* What is being asked:
Where the listing below has a line with "nodeWait := false", write out exactly that line and every line after it, stopping after the line with "A selector of".

* Stored data:

theorem overrunWarning_quiet (t : Word) (i : SlotId) (d : Device) : Quiet [.bkc, .cpi] d (overrunWarning t i d) := by
  unfold overrunWarning
  repeat' split
  all_goals first
    | with_reducible exact quiet_refl _ d
    | exact quiet_trans (quiet_mono (by decide) (updBooking_quiet i _ d)) (quiet_mono (by decide) (notifyAll_quiet _ _))

/-- What the BKC's boundary can change (R57). -/
theorem bkcBoundary_quiet (t : Word) (d : Device) :
    Quiet [.bkc, .psu, .fcu, .svm, .fra, .bq, .cpi] d (bkcBoundary t d) := by
  refine quiet_trans (quiet_foldl (fun d i => ?_) _ d) (quiet_mono (by decide) (reconcile_quiet _))
  unfold slotBoundary
  split
  · exact quiet_refl _ d
  · exact quiet_trans (timedEvent_quiet t i _ d) (quiet_mono (by decide) (overrunWarning_quiet t i _))

end Sys2Proof.Machine
end

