-- ==== Sys2Proof/Laws/Engine.lean ====
section
/-! SUPPORT. The command engine (R193): what taking and completing a command do, and that a command whose owner keeps the
windows ends as its reply says. -/

namespace Sys2Proof.Machine

@[simp] theorem onDevice_next (f : Device → Device) (s : State) : onDevice f s = .next ⟨f s.dev, s.pending⟩ := rfl

/-- An event of the device completes. -/
theorem answers_of_onDevice {c : Instr} {s : State} {f : Device → Device} (h : exec c s = onDevice f s) :
    Answers c s (f s.dev) := h

/-- A chosen port holds a posted code. -/
theorem chosenPort_posted {d : Device} {p : PortId} (h : chosenPort d = some p) : ∃ code, postedCode d p = some code := by
  unfold chosenPort at h
  split at h
  · have := List.find?_some h
    exact Option.isSome_iff_exists.mp this
  · cases h

/-- A chosen port is chosen by a free engine. -/
theorem chosenPort_free {d : Device} {p : PortId} (h : chosenPort d = some p) : engineFree d = true := by
  unfold chosenPort at h
  split at h
  · assumption
  · cases h

/-- The two facts behind `Takes`: the posted code, and that it names the command. -/
theorem takes_code {d : Device} {p : PortId} {c : Command} (h : Takes d p c) :
    ∃ code, postedCode d p = some code ∧ commandOf code = some c := by
  obtain ⟨hp, hc, _, _⟩ := h
  obtain ⟨code, hcode⟩ := chosenPort_posted hp
  exact ⟨code, hcode, by simpa [hcode] using hc⟩

/-- A permitted command of the chosen port reaches its owner. -/
theorem engage_takes {d : Device} {p : PortId} {c : Command} (k : PortId → Device → Device) (h : Takes d p c) :
    ∃ code, postedCode d p = some code ∧ commandOf code = some c ∧ engage c k d = k p (takeCommand p code d) := by
  obtain ⟨code, hcode, hc⟩ := takes_code h
  refine ⟨code, hcode, hc, ?_⟩
  unfold engage
  simp only [h.1, hcode, hc, if_pos, if_neg h.2.2.1, h.2.2.2]

@[simp] theorem takeCommand_tb (p : PortId) (c : Word) (d : Device) : (takeCommand p c d).tb = d.tb := rfl
@[simp] theorem takeCommand_owed (p : PortId) (c : Word) (d : Device) : (takeCommand p c d).owed = d.owed := rfl
@[simp] theorem takeCommand_csc (p : PortId) (c : Word) (d : Device) : (takeCommand p c d).csc = d.csc := rfl
@[simp] theorem takeCommand_bkc (p : PortId) (c : Word) (d : Device) : (takeCommand p c d).bkc = d.bkc := rfl
@[simp] theorem takeCommand_psu (p : PortId) (c : Word) (d : Device) : (takeCommand p c d).psu = d.psu := rfl
@[simp] theorem takeCommand_fcu (p : PortId) (c : Word) (d : Device) : (takeCommand p c d).fcu = d.fcu := rfl
@[simp] theorem takeCommand_lmn (p : PortId) (c : Word) (d : Device) : (takeCommand p c d).lmn = d.lmn := rfl
@[simp] theorem takeCommand_fra (p : PortId) (c : Word) (d : Device) : (takeCommand p c d).fra = d.fra := rfl
@[simp] theorem takeCommand_svm (p : PortId) (c : Word) (d : Device) : (takeCommand p c d).svm = d.svm := rfl
@[simp] theorem takeCommand_bq (p : PortId) (c : Word) (d : Device) : (takeCommand p c d).bq = d.bq := rfl

@[simp] theorem complete_tb (p : PortId) (r : Reply) (d : Device) : (complete p r d).tb = d.tb := rfl
@[simp] theorem complete_owed (p : PortId) (r : Reply) (d : Device) : (complete p r d).owed = d.owed := rfl
@[simp] theorem complete_csc (p : PortId) (r : Reply) (d : Device) : (complete p r d).csc = d.csc := rfl
@[simp] theorem complete_bkc (p : PortId) (r : Reply) (d : Device) : (complete p r d).bkc = d.bkc := rfl
@[simp] theorem complete_psu (p : PortId) (r : Reply) (d : Device) : (complete p r d).psu = d.psu := rfl
@[simp] theorem complete_fcu (p : PortId) (r : Reply) (d : Device) : (complete p r d).fcu = d.fcu := rfl
@[simp] theorem complete_lmn (p : PortId) (r : Reply) (d : Device) : (complete p r d).lmn = d.lmn := rfl
@[simp] theorem complete_fra (p : PortId) (r : Reply) (d : Device) : (complete p r d).fra = d.fra := rfl
@[simp] theorem complete_svm (p : PortId) (r : Reply) (d : Device) : (complete p r d).svm = d.svm := rfl
@[simp] theorem complete_bq (p : PortId) (r : Reply) (d : Device) : (complete p r d).bq = d.bq := rfl

theorem takeCommand_only (p : PortId) (c : Word) (d : Device) : OnlyChanges [.cpi] d (takeCommand p c d) :=
  fun b hb => by cases b <;> first | rfl | exact absurd (by decide) hb

theorem complete_only (p : PortId) (r : Reply) (d : Device) : OnlyChanges [.cpi] d (complete p r d) :=
  fun b hb => by cases b <;> first | rfl | exact absurd (by decide) hb

@[simp] theorem takeCommand_window_same (p : PortId) (c : Word) (d : Device) :
    window (takeCommand p c d) p = { window d p with command := .taken, code := c, result := none, field := none } :=
  window_updWindow_same p _ d

theorem takeCommand_window_ne {p q : PortId} (h : q ≠ p) (c : Word) (d : Device) :
    window (takeCommand p c d) q = window d q := window_updWindow_ne h _ d

@[simp] theorem complete_window_same (p : PortId) (r : Reply) (d : Device) :
    window (complete p r d) p = { window d p with
      response := Memory.ofBytes windowBlank 0 (r.response.take Config.responseBytes)
      result := some r.result
      field := r.field
      command := if r.result = .done then .done else .failed
      sticky := (window d p).sticky ||| commandNotice } := window_updWindow_same p _ d

theorem complete_window_ne {p q : PortId} (h : q ≠ p) (r : Reply) (d : Device) : window (complete p r d) q = window d q :=
  window_updWindow_ne h _ d

/-- A permitted command of the chosen port ends with its owner's device and reply. -/
theorem serve_takes {d : Device} {p : PortId} {c : Command} (owner : PortId → Memory → Device → Device × Reply)
    (h : Takes d p c) :
    ∃ code, postedCode d p = some code ∧ commandOf code = some c
      ∧ serve c owner d = complete p (owner p (window d p).params (takeCommand p code d)).2
          (owner p (window d p).params (takeCommand p code d)).1 := by
  obtain ⟨code, h1, h2, h3⟩ := engage_takes (fun p d =>
    complete p (owner p (window d p).params d).2 (owner p (window d p).params d).1) h
  refine ⟨code, h1, h2, ?_⟩
  unfold serve
  rw [h3]
  simp only [takeCommand_window_same]

/-- What a response area holds after a completion (R193). -/
theorem response_read (r : Reply) (i : Nat) (h : i < Config.responseBytes) :
    Memory.read windowBlank (Memory.ofBytes windowBlank 0 (r.response.take Config.responseBytes)) i
      = r.response.getD i 0#8 := by
  rw [Memory.read_ofBytes]
  simp [List.getD, h, windowBlank]

/-- A command whose owner leaves the windows but for sticky flags and the posting port's cursor ends as its reply says. -/
theorem answered_complete {d d1 : Device} {p : PortId} {code : Word} (r : Reply) (hc : postedCode d p = some code)
    (hp : ∃ x y, window d1 p = { window (takeCommand p code d) p with sticky := x, cursor := y })
    (hq : ∀ q, q ≠ p → ∃ x, window d1 q = { window d q with sticky := x })
    (h1 : d1.cpi.pointer = nextPort p) (h2 : d1.cpi.status = d.cpi.status) (h3 : d1.cpi.boot = d.cpi.boot)
    (h4 : d1.cpi.phase = d.cpi.phase) : Answered p r d (complete p r d1) := by
  obtain ⟨x, y, hp⟩ := hp
  rw [takeCommand_window_same] at hp
  refine ⟨by simp, by simp [hp, hc], by simp, by simp, ?_, by simp [hp], by simp [hp], ?_, h1, rfl, h2, h3, h4⟩
  · intro i hi
    rw [complete_window_same]
    exact response_read r i hi
  · intro q hne
    obtain ⟨z, hz⟩ := hq q hne
    rw [complete_window_ne hne, hz]

end Sys2Proof.Machine
end

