-- ==== Sys2Proof/Tests/Slice0.lean ====
section
/-! SUPPORT. The model's own tests: the ill-formed terms that WellFormed refuses, single steps of the manual's worked
examples, and for every statement that has hypotheses a concrete state and operands that meet them. Expected values are the
manual's tables' or are worked by hand from its rules; each test names its source. -/

namespace Sys2Proof.Tests

set_option Elab.async false

open Sys2Proof Sys2Proof.Machine

/-! ### Small states -/

/-- The device after an event; a stop leaves it as it was. -/
def after (c : Instr) (d : Device) : Device :=
  match exec c ⟨d, []⟩ with
  | .next s => s.dev
  | .fault _ => d
  | .refused _ => d

/-- Port `p` has posted a code with the given parameters. -/
def post (p : PortId) (code : Word) (fields : List Field) (d : Device) : Device :=
  updWindow p (fun w => { w with command := .posted code, params := Memory.ofBytes windowBlank 0 (pack 0 fields) }) d

/-- The image of the tests: trunks 4 to 6 serve venue 2, every port is bookable, every port holds every role. -/
def testImage : Image :=
  { factoryImage with
    venueMap := (((Vector.replicate 16 none).set 4 (some 2)).set 5 (some 2)).set 6 (some 2)
    portMap := Vector.replicate 32 ⟨101#16, true⟩
    roles := Vector.replicate 4 ⟨true, true, true, true⟩ }

/-- An operating device, at network time `t`, with every lane healthy, every node FREE and every port on PARK. -/
def operating (t : Word) : Device :=
  { resetDevice [] with
    tb := { resetTb with time := t, valid := true }
    csc := { resetCsc [] with image := testImage }
    cpi := { resetCpi with status := .running, phase := .operating }
    psu := { resetPsu with failed := Vector.replicate 128 false }
    fcu :=
      { resetFcu with
        nodes := Vector.replicate 48 { resetNode with state := .free, confirmed := .none }
        ports := Vector.replicate 32 { resetPort with confirmed := .park } }
    lmn :=
      { resetLmn with
        monitoring := true, opened := true
        lines := Vector.replicate 16 { resetLine with los := false, alarmSeen := true, cleanTimer := some 256000 } }
    fra := { resetFra with records := Vector.replicate 49 resetRecord } }

/-- A booking for venue 2 on a working and a protection lane. -/
def booking (state : BookingState) (working : Lane) (protection : Option Lane) (recipients : List HandoffPort)
    (start plannedEnd lead allowance : Nat) : Booking where
  state := state
  matchRef := 7#32
  venue := 2
  workingSpec := .auto
  protectSpec := .auto
  working := working
  protection := protection
  recipients := recipients
  start := start
  plannedEnd := plannedEnd
  lead := lead
  allowance := allowance
  guard := 60
  priority := 1
  tariffClass := 4
  tariff := ⟨850, 150, 200, 50, 30, 30⟩
  holdOff := none
  wtr := none
  submitter := .a
  node := none
  closeTime := none
  nodeWait := false
  overrunWarned := false
  lateCancel := false
  endedEarly := false
  charges := []

/-- A slot holds a booking under a generation. -/
def hold (i : SlotId) (generation : Byte) (b : Booking) (d : Device) : Device := updSlot i (fun _ => ⟨generation, some b⟩) d

/-- A selector of the booking in slot `i`. -/
def selector (h : Handle) (state : SelectorState) (working : Lane) (protection : Option Lane) (timer : Option SelectorTimer) :
    Selector := ⟨h, state, working, protection, timer, false⟩

/-- The code of port `p`'s error block and its field, and its command word. -/
def answer (p : PortId) (d : Device) : CommandWord × Option Result × Option Nat :=
  ((window d p).command, (window d p).result, (window d p).field)

/-- The first bytes of port `p`'s response area. -/
def response (p : PortId) (n : Nat) (d : Device) : List Byte := Memory.slice windowBlank (window d p).response 0 n

/-! ### WellFormed -/

theorem test_wf_refuses_cut_past_image : wellFormed (.powerOn (.written 427)) = false := by decide
theorem test_wf_refuses_short_remainder : wellFormed (.resetLine (.left [])) = false := by decide
theorem test_wf_refuses_short_read_back : wellFormed (.configSaveEnd (.differs [])) = false := by decide
theorem test_wf_refuses_write_past_image : wellFormed (.restartWriteEnd (.writeRefused 427)) = false := by decide
theorem test_wf_refuses_timeout_past_image : wellFormed (.configSaveEnd (.timedOut (.written 427))) = false := by decide
theorem test_wf_refuses_alarm_trunk : wellFormed (.alarmFrame 16#8 false 0#8 0#8) = false := by decide
theorem test_wf_refuses_second_trunk :
    wellFormed (.secondFrame 16#8 0#8 (Vector.replicate 8 ⟨0#16, false, false⟩)) = false := by decide
theorem test_wf_refuses_power_trunk : wellFormed (.powerFrame 16#8 0#16 true) = false := by decide
theorem test_wf_refuses_port : wellFormed (.portstatFrame 32#8 false true) = false := by decide
theorem test_wf_refuses_discard_of_good_unit :
    wellFormed (.lslFrameDiscard (lslUnit (.alarm 0 false 0#8 0#8))) = false := by decide +kernel
theorem test_wf_refuses_admitted_reply : wellFormed (.folReplyNotAdmitted [0x20#8, 0#8, 0#8, 0#8]) = false := by decide
theorem test_wf_refuses_outside_window : wellFormed (.windowWrite .a 2048 0#32) = false := by decide
theorem test_wf_refuses_half_word : wellFormed (.windowWrite .a 2 0#32) = false := by decide
theorem test_wf_refuses_writable_word : wellFormed (.windowWrite .a 0x018 0#32) = false := by decide
theorem test_wf_accepts_last_word : wellFormed (.windowWrite .a 0x7FC 0#32) = true := by decide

* Solved exercise:
  nodeWait := false
  overrunWarned := false
  lateCancel := false
  endedEarly := false
  charges := []

/-- A slot holds a booking under a generation. -/
def hold (i : SlotId) (generation : Byte) (b : Booking) (d : Device) : Device := updSlot i (fun _ => ⟨generation, some b⟩) d

/-- A selector of the booking in slot `i`. -/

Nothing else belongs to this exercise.